Exercise instructions: Where does the word "queues" occur in the entries below? Copy every line that has it.

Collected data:
════
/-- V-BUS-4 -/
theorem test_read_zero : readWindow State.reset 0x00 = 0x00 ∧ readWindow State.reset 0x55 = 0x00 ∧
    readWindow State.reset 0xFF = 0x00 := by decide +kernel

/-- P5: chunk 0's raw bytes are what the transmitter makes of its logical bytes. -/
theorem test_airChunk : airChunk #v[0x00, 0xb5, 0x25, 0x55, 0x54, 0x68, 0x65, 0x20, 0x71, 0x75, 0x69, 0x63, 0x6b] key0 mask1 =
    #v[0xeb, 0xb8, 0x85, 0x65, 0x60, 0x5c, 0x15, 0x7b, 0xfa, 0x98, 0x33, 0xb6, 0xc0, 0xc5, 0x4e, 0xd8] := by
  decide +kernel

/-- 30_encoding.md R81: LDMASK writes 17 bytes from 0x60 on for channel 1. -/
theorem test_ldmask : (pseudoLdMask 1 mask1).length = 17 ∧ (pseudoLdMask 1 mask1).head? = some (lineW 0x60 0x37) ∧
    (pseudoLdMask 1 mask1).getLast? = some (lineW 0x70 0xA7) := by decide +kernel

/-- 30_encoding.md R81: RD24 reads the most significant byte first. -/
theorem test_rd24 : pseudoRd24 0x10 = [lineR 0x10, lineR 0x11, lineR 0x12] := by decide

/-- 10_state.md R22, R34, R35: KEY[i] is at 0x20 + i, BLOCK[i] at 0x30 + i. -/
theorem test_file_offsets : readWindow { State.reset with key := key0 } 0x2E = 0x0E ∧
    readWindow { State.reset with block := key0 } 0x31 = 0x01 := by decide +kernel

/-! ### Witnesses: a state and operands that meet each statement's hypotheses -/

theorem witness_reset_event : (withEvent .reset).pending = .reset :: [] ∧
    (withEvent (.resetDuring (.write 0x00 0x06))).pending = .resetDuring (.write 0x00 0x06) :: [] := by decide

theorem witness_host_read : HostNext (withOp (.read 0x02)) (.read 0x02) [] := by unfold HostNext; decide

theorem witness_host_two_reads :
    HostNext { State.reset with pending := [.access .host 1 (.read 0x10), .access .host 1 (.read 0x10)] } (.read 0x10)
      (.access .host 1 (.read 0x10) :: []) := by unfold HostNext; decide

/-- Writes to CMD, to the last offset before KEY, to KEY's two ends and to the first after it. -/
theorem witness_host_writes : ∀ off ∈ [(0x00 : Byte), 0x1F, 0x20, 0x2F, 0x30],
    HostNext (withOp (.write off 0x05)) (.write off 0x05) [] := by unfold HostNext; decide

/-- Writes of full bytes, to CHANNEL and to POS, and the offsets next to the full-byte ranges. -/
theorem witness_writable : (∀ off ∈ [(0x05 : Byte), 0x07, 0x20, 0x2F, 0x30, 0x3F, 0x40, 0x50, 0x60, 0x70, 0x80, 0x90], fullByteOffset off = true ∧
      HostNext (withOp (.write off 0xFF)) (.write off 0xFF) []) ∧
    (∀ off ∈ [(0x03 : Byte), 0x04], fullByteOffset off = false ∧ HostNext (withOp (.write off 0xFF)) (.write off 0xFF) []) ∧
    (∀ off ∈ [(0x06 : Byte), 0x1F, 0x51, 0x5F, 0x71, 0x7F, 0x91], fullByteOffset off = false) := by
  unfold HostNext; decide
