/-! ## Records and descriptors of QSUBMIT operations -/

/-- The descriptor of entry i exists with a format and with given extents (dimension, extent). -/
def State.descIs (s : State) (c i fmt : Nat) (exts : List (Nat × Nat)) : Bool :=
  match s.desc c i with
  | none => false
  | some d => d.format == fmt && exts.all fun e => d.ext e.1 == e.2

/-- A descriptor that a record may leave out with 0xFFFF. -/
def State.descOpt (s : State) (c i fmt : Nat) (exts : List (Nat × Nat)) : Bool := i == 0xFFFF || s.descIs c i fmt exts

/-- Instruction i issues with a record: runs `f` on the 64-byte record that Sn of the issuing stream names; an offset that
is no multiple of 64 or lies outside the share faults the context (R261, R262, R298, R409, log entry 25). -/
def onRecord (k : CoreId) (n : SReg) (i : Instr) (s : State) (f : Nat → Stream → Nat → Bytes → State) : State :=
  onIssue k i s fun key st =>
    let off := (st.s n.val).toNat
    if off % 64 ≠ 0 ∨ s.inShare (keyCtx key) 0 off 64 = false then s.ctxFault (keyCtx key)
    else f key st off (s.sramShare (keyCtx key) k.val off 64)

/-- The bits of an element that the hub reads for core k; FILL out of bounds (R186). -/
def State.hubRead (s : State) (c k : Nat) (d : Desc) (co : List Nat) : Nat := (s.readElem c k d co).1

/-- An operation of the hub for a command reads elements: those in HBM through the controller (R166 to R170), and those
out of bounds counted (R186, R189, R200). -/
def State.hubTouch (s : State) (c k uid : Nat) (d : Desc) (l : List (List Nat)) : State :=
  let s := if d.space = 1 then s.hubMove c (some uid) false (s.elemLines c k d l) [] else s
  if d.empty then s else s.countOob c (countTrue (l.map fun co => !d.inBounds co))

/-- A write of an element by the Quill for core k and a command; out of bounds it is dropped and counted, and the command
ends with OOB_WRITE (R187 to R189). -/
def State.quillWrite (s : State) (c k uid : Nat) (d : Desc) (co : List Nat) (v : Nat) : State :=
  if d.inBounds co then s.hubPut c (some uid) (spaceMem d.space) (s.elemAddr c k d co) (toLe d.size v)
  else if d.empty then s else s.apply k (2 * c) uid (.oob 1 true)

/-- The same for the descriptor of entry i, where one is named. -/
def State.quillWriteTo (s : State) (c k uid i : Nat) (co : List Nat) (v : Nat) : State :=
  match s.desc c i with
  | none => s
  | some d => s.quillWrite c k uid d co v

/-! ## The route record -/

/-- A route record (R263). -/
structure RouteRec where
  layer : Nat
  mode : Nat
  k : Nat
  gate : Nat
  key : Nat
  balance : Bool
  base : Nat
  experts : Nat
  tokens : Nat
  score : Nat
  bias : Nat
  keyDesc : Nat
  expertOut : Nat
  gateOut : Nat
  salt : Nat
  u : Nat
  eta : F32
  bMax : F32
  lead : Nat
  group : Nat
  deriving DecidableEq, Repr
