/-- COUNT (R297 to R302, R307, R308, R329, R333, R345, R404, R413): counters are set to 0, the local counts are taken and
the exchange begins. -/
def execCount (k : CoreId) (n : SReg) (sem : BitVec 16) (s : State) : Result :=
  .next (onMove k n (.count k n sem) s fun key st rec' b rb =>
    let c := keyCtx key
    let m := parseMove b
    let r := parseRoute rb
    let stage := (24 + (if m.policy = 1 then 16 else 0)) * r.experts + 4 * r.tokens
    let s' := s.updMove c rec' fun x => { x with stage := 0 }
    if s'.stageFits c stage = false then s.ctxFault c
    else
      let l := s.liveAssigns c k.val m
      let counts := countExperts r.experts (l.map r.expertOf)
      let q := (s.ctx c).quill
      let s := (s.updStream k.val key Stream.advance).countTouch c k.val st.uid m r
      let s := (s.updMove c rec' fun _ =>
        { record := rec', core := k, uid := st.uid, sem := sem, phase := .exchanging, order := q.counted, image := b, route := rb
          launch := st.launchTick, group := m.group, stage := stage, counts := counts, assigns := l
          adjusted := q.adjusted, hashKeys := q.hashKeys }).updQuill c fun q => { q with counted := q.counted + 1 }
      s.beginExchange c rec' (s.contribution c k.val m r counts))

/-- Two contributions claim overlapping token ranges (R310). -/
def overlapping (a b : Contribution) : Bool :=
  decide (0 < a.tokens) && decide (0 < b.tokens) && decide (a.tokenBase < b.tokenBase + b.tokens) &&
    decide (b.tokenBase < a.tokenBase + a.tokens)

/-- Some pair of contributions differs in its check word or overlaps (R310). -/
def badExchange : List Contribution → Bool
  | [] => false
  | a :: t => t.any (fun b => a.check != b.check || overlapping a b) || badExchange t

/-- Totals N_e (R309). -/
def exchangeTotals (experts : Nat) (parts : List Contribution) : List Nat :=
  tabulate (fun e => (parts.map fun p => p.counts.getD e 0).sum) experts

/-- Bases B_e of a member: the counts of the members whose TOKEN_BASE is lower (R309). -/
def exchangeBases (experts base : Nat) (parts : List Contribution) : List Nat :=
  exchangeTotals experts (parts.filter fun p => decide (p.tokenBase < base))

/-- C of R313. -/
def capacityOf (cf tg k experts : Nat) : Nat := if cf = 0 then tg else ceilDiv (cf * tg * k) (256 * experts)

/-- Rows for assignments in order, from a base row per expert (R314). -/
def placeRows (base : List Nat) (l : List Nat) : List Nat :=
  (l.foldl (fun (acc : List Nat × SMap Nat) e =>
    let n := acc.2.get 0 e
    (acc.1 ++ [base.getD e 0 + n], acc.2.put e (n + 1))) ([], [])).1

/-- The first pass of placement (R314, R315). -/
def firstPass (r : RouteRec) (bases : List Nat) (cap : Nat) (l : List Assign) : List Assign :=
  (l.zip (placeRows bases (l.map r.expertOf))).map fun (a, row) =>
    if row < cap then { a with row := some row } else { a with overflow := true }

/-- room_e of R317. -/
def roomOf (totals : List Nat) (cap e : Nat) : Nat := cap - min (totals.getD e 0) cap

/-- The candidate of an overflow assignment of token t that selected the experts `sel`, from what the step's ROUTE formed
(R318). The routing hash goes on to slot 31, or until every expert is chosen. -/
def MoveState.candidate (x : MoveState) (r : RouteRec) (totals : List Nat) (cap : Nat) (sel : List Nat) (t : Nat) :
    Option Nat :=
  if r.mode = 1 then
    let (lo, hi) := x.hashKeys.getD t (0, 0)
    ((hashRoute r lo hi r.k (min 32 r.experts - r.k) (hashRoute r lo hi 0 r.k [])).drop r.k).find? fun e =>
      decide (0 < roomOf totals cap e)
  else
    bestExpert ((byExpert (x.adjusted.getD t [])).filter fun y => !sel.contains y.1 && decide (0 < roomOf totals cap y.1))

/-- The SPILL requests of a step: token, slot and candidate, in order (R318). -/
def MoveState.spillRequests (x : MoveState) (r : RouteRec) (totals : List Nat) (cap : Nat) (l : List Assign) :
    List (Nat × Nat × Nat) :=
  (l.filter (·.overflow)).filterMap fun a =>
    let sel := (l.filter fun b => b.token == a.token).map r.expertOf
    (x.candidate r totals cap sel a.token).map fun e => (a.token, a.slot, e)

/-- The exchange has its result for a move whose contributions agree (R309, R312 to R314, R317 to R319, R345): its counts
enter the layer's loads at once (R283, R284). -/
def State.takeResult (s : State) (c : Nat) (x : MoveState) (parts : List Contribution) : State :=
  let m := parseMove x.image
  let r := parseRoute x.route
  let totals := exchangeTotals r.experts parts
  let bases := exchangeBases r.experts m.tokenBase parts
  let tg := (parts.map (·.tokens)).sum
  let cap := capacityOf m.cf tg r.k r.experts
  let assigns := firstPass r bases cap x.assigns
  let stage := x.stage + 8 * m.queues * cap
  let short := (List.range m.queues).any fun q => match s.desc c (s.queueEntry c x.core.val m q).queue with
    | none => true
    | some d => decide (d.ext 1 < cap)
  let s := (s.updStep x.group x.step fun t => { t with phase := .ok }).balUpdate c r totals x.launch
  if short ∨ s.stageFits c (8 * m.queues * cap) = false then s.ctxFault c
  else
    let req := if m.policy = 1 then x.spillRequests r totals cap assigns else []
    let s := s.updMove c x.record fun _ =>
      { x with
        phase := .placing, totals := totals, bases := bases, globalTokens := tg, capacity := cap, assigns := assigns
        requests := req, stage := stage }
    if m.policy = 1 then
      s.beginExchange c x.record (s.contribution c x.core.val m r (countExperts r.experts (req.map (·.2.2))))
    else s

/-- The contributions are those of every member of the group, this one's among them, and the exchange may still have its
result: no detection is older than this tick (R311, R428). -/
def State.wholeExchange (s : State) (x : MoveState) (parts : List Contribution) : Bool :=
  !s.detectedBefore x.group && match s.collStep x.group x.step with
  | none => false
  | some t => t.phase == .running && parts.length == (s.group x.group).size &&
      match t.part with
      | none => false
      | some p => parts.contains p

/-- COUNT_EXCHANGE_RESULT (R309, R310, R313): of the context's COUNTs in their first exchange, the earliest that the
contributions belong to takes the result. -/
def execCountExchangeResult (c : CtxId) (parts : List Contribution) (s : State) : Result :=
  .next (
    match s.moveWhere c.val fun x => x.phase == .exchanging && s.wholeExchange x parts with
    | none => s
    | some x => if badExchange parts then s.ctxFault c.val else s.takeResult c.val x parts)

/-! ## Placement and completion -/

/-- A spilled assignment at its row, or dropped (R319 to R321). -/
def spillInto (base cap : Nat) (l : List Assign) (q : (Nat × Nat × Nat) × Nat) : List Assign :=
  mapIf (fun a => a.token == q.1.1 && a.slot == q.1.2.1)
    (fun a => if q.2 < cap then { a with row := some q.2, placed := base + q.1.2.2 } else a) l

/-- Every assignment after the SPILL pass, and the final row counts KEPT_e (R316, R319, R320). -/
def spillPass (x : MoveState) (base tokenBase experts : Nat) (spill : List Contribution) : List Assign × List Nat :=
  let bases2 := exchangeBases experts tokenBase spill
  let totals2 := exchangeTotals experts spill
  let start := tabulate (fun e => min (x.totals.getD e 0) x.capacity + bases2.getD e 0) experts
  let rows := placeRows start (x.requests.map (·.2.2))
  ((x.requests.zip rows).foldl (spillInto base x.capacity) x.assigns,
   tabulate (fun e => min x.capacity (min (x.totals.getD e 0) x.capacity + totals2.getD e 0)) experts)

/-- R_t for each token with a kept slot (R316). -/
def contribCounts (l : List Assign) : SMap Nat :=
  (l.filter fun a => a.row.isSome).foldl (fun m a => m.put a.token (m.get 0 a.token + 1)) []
════
Written response:
  let stage := x.stage + 8 * m.queues * cap
  let short := (List.range m.queues).any fun q => match s.desc c (s.queueEntry c x.core.val m q).queue with
  if short ∨ s.stageFits c (8 * m.queues * cap) = false then s.ctxFault c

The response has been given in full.